Вербалайзер - [2]
А еще потом, куда-то шли они с мамой, апрель – вон течет как вдоль тротуара! – Григорий спросил:
– Мам, а вы мне велосипед большой к лету купите? «Школьничек»-то мой уже того…
– А ты бы следил за ним лучше, – ответила, глядя куда-то в соседние дома, мама.
– А я слежу… Но большой-то – лучше… А?
– Да, большой – лучше. Вот что, надо нам с тобой поговорить. Ты же, наверно, слышишь все эти разговоры…
(Наверно? – подумал Гришка. – Здорово!)
– Да я не слушаю, – ответил он. – А что?
– Ну, в общем… Мы – так получается – возможно, но, может, и скоро, с твоим папой разойдемся и…
– Разойдемся? Это не развод?
– Какая тебе разница? – в голосе матери было уже и раздражение.
– Мам, ты не волнуйся, я не маленький – понимаю…
– Ничего ты не понимаешь. Неважно. Спрашивать, кого ты больше любишь, я не буду, конечно…

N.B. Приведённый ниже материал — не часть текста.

-- ==== Sys2Proof/Tests/Slice0.lean ====
section
/-! SUPPORT. Tests: words written out from the spec's encodings, ill-formed terms, single steps with the results of the spec's
worked examples, and states that meet the hypotheses of the statements. -/
namespace Sys2Proof.Machine

set_option Elab.async false

/-! ## Small states -/

/-- One split of one group of one team on the first S-core, at offset 0 of an overlay. -/
def base : State := { State.reset.placeWord 0 with cur := 16384 }

/-- The same on the first G-core. -/
def baseG : State := { State.reset.placeWord 0x91800000 with cur := 8192 }

/-- Scalars set. -/
def State.withS (s : State) (xs : List (Nat × Word64)) : State := xs.foldl (fun t p => t.sset t.cur p.1 p.2) s

/-- A register set in every lane. -/
def State.withV (s : State) (n : Nat) (x : Word32) : State := s.vsets s.cur n (List.range 32) fun _ => x

/-- The issuing split under GMODE with this type, flush and SAT clear, guard p0. -/
def State.ofType (s : State) (t : Nat) : State := s.modSp s.cur fun p => { p with gmode := BitVec.ofNat 12 (32 * t) }

/-- The issuing split in a mode. -/
def State.inMode (s : State) (m : Mode) : State := s.modSp s.cur fun p => { p with mode := m }

/-- A guard of lanes: predicate p1 with these bits. -/
def State.guarded (s : State) (g : BitVec 32) : State := (s.pset s.cur 1 g).modSp s.cur fun p => { p with gmode := p.gmode ||| 0x200 }

/-- The issuing split's team owns ABUF, WBUF and tiles. -/
def State.owning (s : State) : State := s.modTm 1 fun t => { t with abufSize := 4096, wbufSize := 4096, accCount := 4 }

/-- The state after an outcome. -/
def outOf (s : State) (o : Host.Outcome State Fault Refusal) : State := match o with | .next t => t | _ => s

/-! ## States that meet the hypotheses of the statements -/

theorem witness_scalar : base.acts ∧ base.free { ss := [1, 31], ds := [31] } ∧ base.free { ss := [0], ds := [0] }
    ∧ base.free { sq := [1, 7], dq := [7] } ∧ base.free { ss := [3], dq := [7] } ∧ base.free { sq := [7], ds := [31] } := by
  unfold State.acts State.free; decide +kernel

theorem witness_scalar_clz : (0 : Word64).toNat < 2 ^ (64 - 64) ∧ (1 : Word64).toNat < 2 ^ (64 - 63) ∧ 2 ^ (63 - 63) ≤ (1 : Word64).toNat
    ∧ bit (0x80000000 : BitVec 32) 31 = true ∧ ∀ m < 31, bit (0x80000000 : BitVec 32) m = false := by decide +kernel

theorem witness_vector : (base.ofType 15).acts ∧ (base.ofType 15).accepts typesI64 [62, 0, 2]
    ∧ (base.ofType 15).free { sv := [0, 2].flatMap (regs (base.ofType 15).wide), dv := regs (base.ofType 15).wide 62 }
    ∧ (base.ofType 13).accepts typesI [63, 1, 3] ∧ (base.ofType 14).accepts typesA [63, 1, 3] := by
  unfold State.acts State.free State.accepts; decide +kernel

theorem witness_permute : base.acts ∧ (base.ofType 1).accepts [0, 1, 2] [63, 0, 1] ∧ (base.ofType 14).accepts (List.range 15) [63, 0, 1]
    ∧ (base.ofType 14).ty ≠ 15 ∧ base.free { sv := [0, 63], dv := [1], cross := true } ∧ base.free { ss := [31], dv := regs base.wide 63 }
    ∧ base.free { sv := regs base.wide 63, ds := [31], cross := true } ∧ (base.ofType 7).ty < 8
    ∧ (base.guarded 0).guard base.cur = 0 ∧ base.guard base.cur ≠ 0 := by
  unfold State.acts State.free State.accepts; decide +kernel

theorem witness_compare : (base.ofType 15).accepts [0, 1, 2, 3, 15] [0, 62] ∧ (base.ofType 3).free { sv := [0] ++ [63], dq := [7] }
    ∧ fmtOf 14 = some .f4 ∧ fmtOf 15 = none ∧ (15 : Nat) < 2 ^ elW 14 := by
  unfold State.free State.accepts; decide +kernel

theorem witness_float : (base.ofType 7).acts ∧ typesF.contains (base.ofType 7).ty = true ∧ (base.ofType 7).free { sv := [0, 1], dv := [63] }
    ∧ [6, 7, 10, 11, 14].contains (base.ofType 14).ty = true ∧ [4, 5, 8, 9, 12, 13].contains (base.ofType 13).ty = true
    ∧ (base.ofType 3).free { sv := [60], dv := [56, 57, 58, 59, 60, 61, 62, 63] } := by
  unfold State.acts State.free; decide +kernel

/-- A split in iteration i of four of a REP. -/
def inRep (i : Nat) : State := base.modSp base.cur fun p => { p with rep := some { i := i, last := 3, sd := 1, sa := 0, sb := 0 } }

theorem witness_moving : base.me.rep = none ∧ (∃ r, (inRep 2).me.rep = some r ∧ r.i < r.last) ∧ ∃ r, (inRep 3).me.rep = some r ∧ r.last ≤ r.i :=
  ⟨by decide +kernel, ⟨_, rfl, by decide⟩, ⟨_, rfl, by decide⟩⟩

/-- base, with these words in its overlay. -/
def holds (ws : List Nat) : State :=
  { base with chuck := (ws.zipIdx.map fun p => (128 * 64 * 1024 + p.2, BitVec.ofNat 32 p.1)).filter fun p => p.2 ≠ 0 }

theorem witness_rep : (holds [0x08192000, 0x30C40400]).fetch base.cg (pcAdd base.me.pc 1) = some 0x30C40400
    ∧ (holds [0x08192000, 0x0C800005]).fetch base.cg (pcAdd base.me.pc 1) = some 0x0C800005 := by decide +kernel

theorem witness_wait : base.acts ∧ base.grp.ldc ≤ 0 ∧ base.grp.tbc ≤ 62 ∧ ¬ ((base.modGr base.cg fun g => { g with ldc := 62 }).grp.ldc ≤ 61) := by
  unfold State.acts; decide +kernel

theorem witness_special : base.acts ∧ base.free { ds := [31], dv := [63] } ∧ bit ((base.guarded 0x80000000).guard base.cur) 31 = true
    ∧ (∀ m < 31, bit ((base.guarded 0x80000000).guard base.cur) m = false) ∧ (base.withS [(1, 0xFFF), (2, 0x1000), (3, 0x10)]).free { ss := [1, 2, 3] }
    ∧ (0x10 : Word64).toNat / 4 % 8 ≤ 4 ∧ ¬ ((0x1000 : Word64).toNat < 2 ^ 12) := by
  unfold State.acts State.free; decide +kernel

/-- base with predicate p1. -/
def onP (x : BitVec 32) : State := base.pset base.cur 1 x

theorem witness_branch : base.acts ∧ base.free { sq := [7] } ∧ (onP 0).pget base.cur 1 &&& base.me.mask = 0
    ∧ (onP 0xFFFFFFFF).pget base.cur 1 &&& base.me.mask = base.me.mask ∧ (onP 1).pget base.cur 1 &&& base.me.mask ≠ 0
    ∧ (onP 1).pget base.cur 1 &&& base.me.mask ≠ base.me.mask ∧ base.codeLen base.cg base.me.pc = 1024
    ∧ base.freeEntries base.cg = [16385, 16386, 16387] ∧ (base.inMode .emu).acts := by
  unfold State.acts State.free; decide +kernel

theorem witness_branch_full : ((base.modGr base.cg fun g => { g with park := List.replicate 8 (Parked.mk 0 0 0 0 0 0 0 0 none) }).setSp 16385
    { valid := true } |>.setSp 16386 { valid := true } |>.setSp 16387 { valid := true }).roomFor base.cg 1 = false := by decide +kernel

Слукавил Григорий – не ответил.
– Ты, – продолжила мама, – если так выйдет, должен будешь остаться с кем-нибудь из нас, нельзя по-другому. Ты же видишь – не могу я это терпеть! Как он пьет часто! Скандалы эти…
– Вижу…
– Ну вот, ты, конечно, можешь остаться, если я уйду, будут у тебя тогда и велосипеды, и что там еще… Но я…
Велосипеда жалко было, конечно, но не хватило у Гришки духу сказать, что стало вдруг ему все равно – с кем, как, – лишь бы не тянул внутри него отвратный душный ветерок – от головы в живот, не холодило бы пальцы от предвкушения несчастий.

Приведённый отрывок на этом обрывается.